Resilience and Vulnerability: Adaptation in the Context of Childhood Adversities

By Suniya S. Luthar | Go to book overview

Resilience and Vulnerability
Adaptation in the Context of Childhood Adversities

Childhood resilience is the phenomenon of positive adaptation despite significant life adversities. While interest in resilience has burgeoned in recent years, there remains considerable uncertainty about what exactly research has taught us about this phenomenon. Integrated in this book are contributions from leading scientists who have each studied children's adjustment across risks common in contemporary society. Chapters in the first half of the book focus on risks emanating from the family; chapters in the second half focus on risks stemming from the wider community. All contributors have explicitly addressed a common set of core themes, including the criteria they used to judge resilience within particular risk settings, the major factors that predict resilience in these settings, the limits to resilience (vulnerabilities coexisting with manifest success), and directions for interventions. In the concluding chapter, the editor integrates evidence presented throughout all preceding chapters to distill (a) substantive considerations for future research and (b) salient directions for interventions and social policies based on accumulated research knowledge.

Suniya S. Luthar is Professor of Psychology and Education at Teachers College, Columbia University. She is the author of Children in Poverty: Risk and Protective Forces in Adjustment (1999) and the coeditor of Developmental Psychopathology: Perspectives on Adjustment, Risk, and Disorder (1997).
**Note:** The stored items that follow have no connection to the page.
-- ==== Sys2Proof/Machine/State.lean ====
section
/-! DEFINITION. Every piece of state the manual gives the part, as plain data, and State.reset. -/

namespace Sys2Proof.Machine

/-! ## One value per port, line, channel -/

/-- One value for each port. -/
structure PerPort (α : Type) where
  p1 : α
  p2 : α
  p3 : α
  p4 : α
  deriving DecidableEq, Repr

/-- One value for each grout line. -/
structure PerLine (α : Type) where
  a : α
  b : α
  deriving DecidableEq, Repr

/-- One value for each watch channel. -/
structure PerWatch (α : Type) where
  w1 : α
  w2 : α
  w3 : α
  w4 : α
  deriving DecidableEq, Repr

/-- The four permit lines (R176). -/
inductive PLine
  | rig | groutA | groutB | jack
  deriving DecidableEq, Repr

/-- One value for each permit line. -/
structure PerPermit (α : Type) where
  rig : α
  groutA : α
  groutB : α
  jack : α
  deriving DecidableEq, Repr

/-- The three test classes (R3). -/
inductive TestClass
  | acceptance | suitability | investigation
  deriving DecidableEq, Repr

/-- One value for each test class. -/
structure PerClass (α : Type) where
  acceptance : α
  suitability : α
  investigation : α
  deriving DecidableEq, Repr

/-! ## The anchor table (chapter 1) -/

/-- An anchor's identity: section 1..64, tier 1..8, slot 1..8 (R1). -/
structure AnchorId where
  sect : Nat
  tier : Nat
  slot : Nat
  deriving DecidableEq, Repr

/-- The fifteen stages (section 1.2). -/
inductive Stage
  | planned | tendonRunning | tendonPlaced | tendonRejected | grouting | groutShort | groutInterrupted | curing
  | stressable | stressing | stressInterrupted | failed | lockedOff | abandoned | suspect
  deriving DecidableEq, Repr

/-- Zone, test class and loads of an anchor (R3). -/
structure Design where
  zone : Nat
  cls : TestClass
  dwl : Nat
  tl : Nat
  ll : Nat
  deriving DecidableEq, Repr

/-- The geometry of an anchor (R3, R6). -/
structure Geometry where
  ea : Nat
  lfree : Nat
  lbond : Nat
  minVolume : Nat
  deriving DecidableEq, Repr

/-- The tendon record (R12). -/
structure TendonRecord where
  length : Nat
  peak : Nat
  limitEvents : Nat
  time : Nat
  deriving DecidableEq, Repr

/-- The three kinds of pass (R13). -/
inductive PassKind
  | primary | topUp | post
  deriving DecidableEq, Repr

/-- One entry of the grout pass list (R13); `stop` is its end time, absent while the pass runs. -/
structure PassEntry where
  kind : PassKind
  line : GLine
  start : Nat
  stop : Option Nat
  volume : Nat
  peak : Nat
  limitEvents : Nat
  refusal : Bool
  deriving DecidableEq, Repr

/-- The seven verdicts (R14). -/
inductive Verdict
  | pass | failCreep | failFreeLengthLow | failFreeLengthHigh | failNotEvaluable | failHoldUnstable | failLockoff
  deriving DecidableEq, Repr

/-- The test stamp: the anchor's test number and the time of the accepted Stress Open (R14). -/
structure TestStamp where
  number : Nat
  time : Nat
  deriving DecidableEq, Repr

/-- One place of a reading list: a pool index (R14), or a lost place, which names no entry (R189). -/
inductive ListPlace
  | entry (index : Nat)
  | lost
  deriving DecidableEq, Repr

/-- The test result (R14). -/
structure TestResult where
  verdict : Option Verdict
  lapp : Option Nat
  creep : Option Int
  plock : Option Nat
  plift : Option Nat
  loss : Option Int
  readings : List ListPlace
  stamp : TestStamp
  deriving DecidableEq, Repr

/-- One anchor record (R1), and the number of the image slot that holds it in the store (R181). -/
structure AnchorRec where
  id : AnchorId
  imageSlot : Nat
  design : Option Design
  geometry : Option Geometry
  stage : Stage
  tendon : Option TendonRecord
  passes : List PassEntry
  cureDue : Option Nat
  result : Option TestResult
  reserved : Nat
  reason : Nat
  testNumber : Nat
  deriving DecidableEq, Repr

/-- One place of the cure list: its due time and its anchor (R23). -/
structure CureEntry where
  due : Nat
  id : AnchorId
  deriving DecidableEq, Repr

/-! ## The section table (chapter 2) -/

/-- The sources of a hold record, in the order of R33. -/
inductive HoldSource
  | survey | deflection | watch1 | watch2 | watch3 | watch4 | store
  deriving DecidableEq, Repr

/-- The levels of a hold record, in rising order (R33). An absent level is NONE (R34). -/
inductive HoldLevel
  | advisory | stopNew | stopAll
  deriving DecidableEq, Repr

/-- A hold record (R33). -/
structure Hold where
  source : HoldSource
  level : HoldLevel
  time : Nat
  reason : Option Nat
  deriving DecidableEq, Repr

/-- The last deflection of a section: its value and its time (R29). -/
structure Deflection where
  value : Int
  time : Nat
  deriving DecidableEq, Repr

/-- The persistent fields of a section record (R29). `counts` holds the locked-off count of each tier, tier 1
first; `holds` stands in the source order of R33. -/
structure SectionData where
  pressLimit : Nat
  refusalPress : Nat
  deflLimit : Nat
  lastDeflection : Option Deflection
  counts : List Nat
  holds : List Hold
  deriving DecidableEq, Repr

/-- A section record: its persistent fields, its report age and its stale flag (R29). -/
structure SectionRec where
  data : SectionData
  age : Option Nat
  stale : Bool
  deriving DecidableEq, Repr

/-- The defaults of R29. -/
def SectionData.default : SectionData :=
  { pressLimit := 1500, refusalPress := 1200, deflLimit := 0, lastDeflection := none,
    counts := [0, 0, 0, 0, 0, 0, 0, 0], holds := [] }

/-- A section record as every reset leaves its volatile fields (R29), over the defaults. -/
def SectionRec.default : SectionRec := { data := SectionData.default, age := none, stale := true }

/-! ## The configuration block (R180) -/

/-- The 22 parameters, in the number order of R206. -/
structure Params where
  sectionCount : Nat
  curePeriod : Nat
  windowMin : Nat
  windowMax : Nat
  jacking : Nat
  tendonTol : Nat
  winchLimit : Nat
  stalePeriod : Nat
  reachBand : Nat
  holdBand : Nat
  offBandVoid : Nat
  pauseVoid : Nat
  reholdMax : Nat
  liftThreshold : Nat
  liftTol : Nat
  relockMax : Nat
  freeLower : Nat
  bondShare : Nat
  extDisagree : Nat
  loadTol : Nat
  stagger : Nat
  chainMode : Nat
  deriving DecidableEq, Repr

/-- The parameter defaults (R30, R43, R46, R56, R57, R70, R84, R116, R167). -/
def Params.default : Params :=
  { sectionCount := 16, curePeriod := 1440, windowMin := 720, windowMax := 2160, jacking := 150, tendonTol := 200,
    winchLimit := 400, stalePeriod := 300, reachBand := 10, holdBand := 20, offBandVoid := 60, pauseVoid := 600,
    reholdMax := 2, liftThreshold := 20, liftTol := 50, relockMax := 2, freeLower := 900, bondShare := 500,
    extDisagree := 50, loadTol := 50, stagger := 1, chainMode := 0 }

/-- A calibration record (R50). -/
structure Calibration where
  zero : Nat
  span : Nat
  deriving DecidableEq, Repr

/-- The sources a watch channel may compare (R163). -/
inductive WatchSource
  | load | jackPress | extension | groutPressA | groutPressB | flowRateA | flowRateB | winchTension
  | deflection (sect : Nat)
  deriving DecidableEq, Repr

/-- The comparison kinds (R163). -/
inductive CmpKind
  | above | below | outside | riseOver
  deriving DecidableEq, Repr

/-- A threshold: one value, or lo and hi (R163). -/
inductive Threshold
  | one (t : Int)
  | two (lo hi : Int)
  deriving DecidableEq, Repr

/-- The configuration of a watch channel (R163). The rise window is held for RISE_OVER alone; an absent level or
drop line is NONE. -/
structure WatchConfig where
  source : WatchSource
  kind : CmpKind
  riseWindow : Option Nat
  threshold : Threshold
  persistence : Nat
  level : Option HoldLevel
  drop : Option PLine
  chainWindow : Nat
  deriving DecidableEq, Repr

/-- The configuration of every channel on a blank store (R163). -/
def WatchConfig.default : WatchConfig :=
  { source := .load, kind := .above, riseWindow := none, threshold := .one 30000, persistence := 1, level := none,
    drop := none, chainWindow := 0 }

/-- The content of the configuration block: parameters (the watch chain mode among them), calibrations, zone permit
set and watch configurations (R180). -/
structure ConfigData where
  params : Params
  cals : PerChannel Calibration
  zones : List Bool
  watch : PerWatch WatchConfig
  deriving DecidableEq, Repr

/-- The defaults of the configuration block: R40, R50, R163 and the parameter defaults. -/
def ConfigData.default : ConfigData :=
  { params := Params.default
    cals :=
      { load := { zero := 0, span := 30000 }, jackPress := { zero := 0, span := 8000 },
        extA := { zero := 0, span := 25000 }, extB := { zero := 0, span := 25000 },
        groutPressA := { zero := 0, span := 5000 }, groutPressB := { zero := 0, span := 5000 },
        winchTension := { zero := 0, span := 1000 } }
    zones := true :: List.replicate 15 false
    watch := { w1 := WatchConfig.default, w2 := WatchConfig.default, w3 := WatchConfig.default,
               w4 := WatchConfig.default } }

/-! ## The schedule table (chapter 6) -/

/-- A step record (R103). A fraction is in per mille; a hold's limit is in 0.01 mm; `next` is a step index, absent
for END. -/
inductive StepRec
  | datum (fraction : Nat) (next : Option Nat)
  | loadTo (fraction : Nat) (next : Option Nat)
  | hold (duration limit : Nat) (extendable : Bool) (next : Option Nat)
  | unloadTo (fraction : Nat) (next : Option Nat)
  | lockOff (next : Option Nat)
  | liftOff (next : Option Nat)
  | endStep
  deriving DecidableEq, Repr

/-- The seven step kinds (R103). -/
inductive StepKind
  | datum | loadTo | hold | unloadTo | lockOff | liftOff | endStep
  deriving DecidableEq, Repr

/-- The content of the schedule block: the 64 steps and the three heads, NONE absent (R104). -/
structure ScheduleData where
  steps : List StepRec
  heads : PerClass (Option Nat)
  deriving DecidableEq, Repr

/-- The blank schedule (R104). -/
def ScheduleData.blank : ScheduleData :=
  { steps := List.replicate 64 .endStep, heads := { acceptance := none, suitability := none, investigation := none } }

/-- The findings of a validation (R109, R110). -/
inductive Finding
  | noHead | tooLong | firstNotDatum | liftOffMisplaced | endMisplaced | datumRepeated | loadNotAbove | stackFull
  | cyclesFull | holdMisplaced | unloadNotBelow | unloadBelowDatum | lockOffMisplaced | noEvaluation | linkEnds
  deriving DecidableEq, Repr

/-- The result of a head's last validation (R105). -/
inductive HeadResult
  | valid (path : List Nat) (walkCount : Nat)
  | invalid (finding : Finding) (failingStep : Option Nat)
  deriving DecidableEq, Repr

/-! ## The measurement unit (chapter 3) -/

/-- A fault and the count of consecutive sample sets without its condition (R53, R54). -/
structure FaultState where
  present : Bool
  absent : Nat
  deriving DecidableEq, Repr

/-- A fault that is absent, with its count at 0 (R67). -/
def FaultState.clear : FaultState := { present := false, absent := 0 }

/-- One analogue channel: its history, oldest first, the count of samples taken since the history was last emptied, its
value, NOT_READY and OVER_RANGE (R52, R53). -/
structure ChannelState where
  history : List Nat
  taken : Nat
  value : Nat
  notReady : Bool
  overRange : FaultState
  deriving DecidableEq, Repr

/-- A channel with an emptied history (R52, R67). -/
def ChannelState.emptied : ChannelState :=
  { history := [], taken := 0, value := 0, notReady := true, overRange := FaultState.clear }

/-- The pulse inputs of one grout line: valve input, gated volume, the bin being filled, the ten bins oldest first,
the flow rate (R61, R62). -/
structure LineMeas where
  valve : Bool
  gated : Nat
  bin : Nat
  bins : List Nat
  rate : Nat
  deriving DecidableEq, Repr

/-- The pulse state of a line after a reset (R67), with the valve input as given. -/
def LineMeas.afterReset (valve : Bool) : LineMeas :=
  { valve := valve, gated := 0, bin := 0, bins := List.replicate 10 0, rate := 0 }

/-- The works clock (R63, R64, R65): the time while SET, the clock mark held, the sample periods of the present
second, and the seconds counted toward the 600th since the last Set Clock. -/
structure ClockState where
  time : Option Nat
  mark : Nat
  ticks : Nat
  markSeconds : Nat
  deriving DecidableEq, Repr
Dr. Luthar is Associate Editor of the journal Development and Psychopathology and has been a member of the editorial boards ofboth Child Development and Developmental Psychology. Professional awards include a Dissertation Award from APA's Division 37 (Child, Youth, & Family Services; 1990), a K-21 Research Scientist Development Award from the National Institute on Drug Abuse (1993–1998), an American Mensa Education and Research Foundation Award for Excellence in Research on Intelligence (1995), and a Boyd McCandless Young Scientist Award from APA's Division 7 (Developmental Psychology, 1998).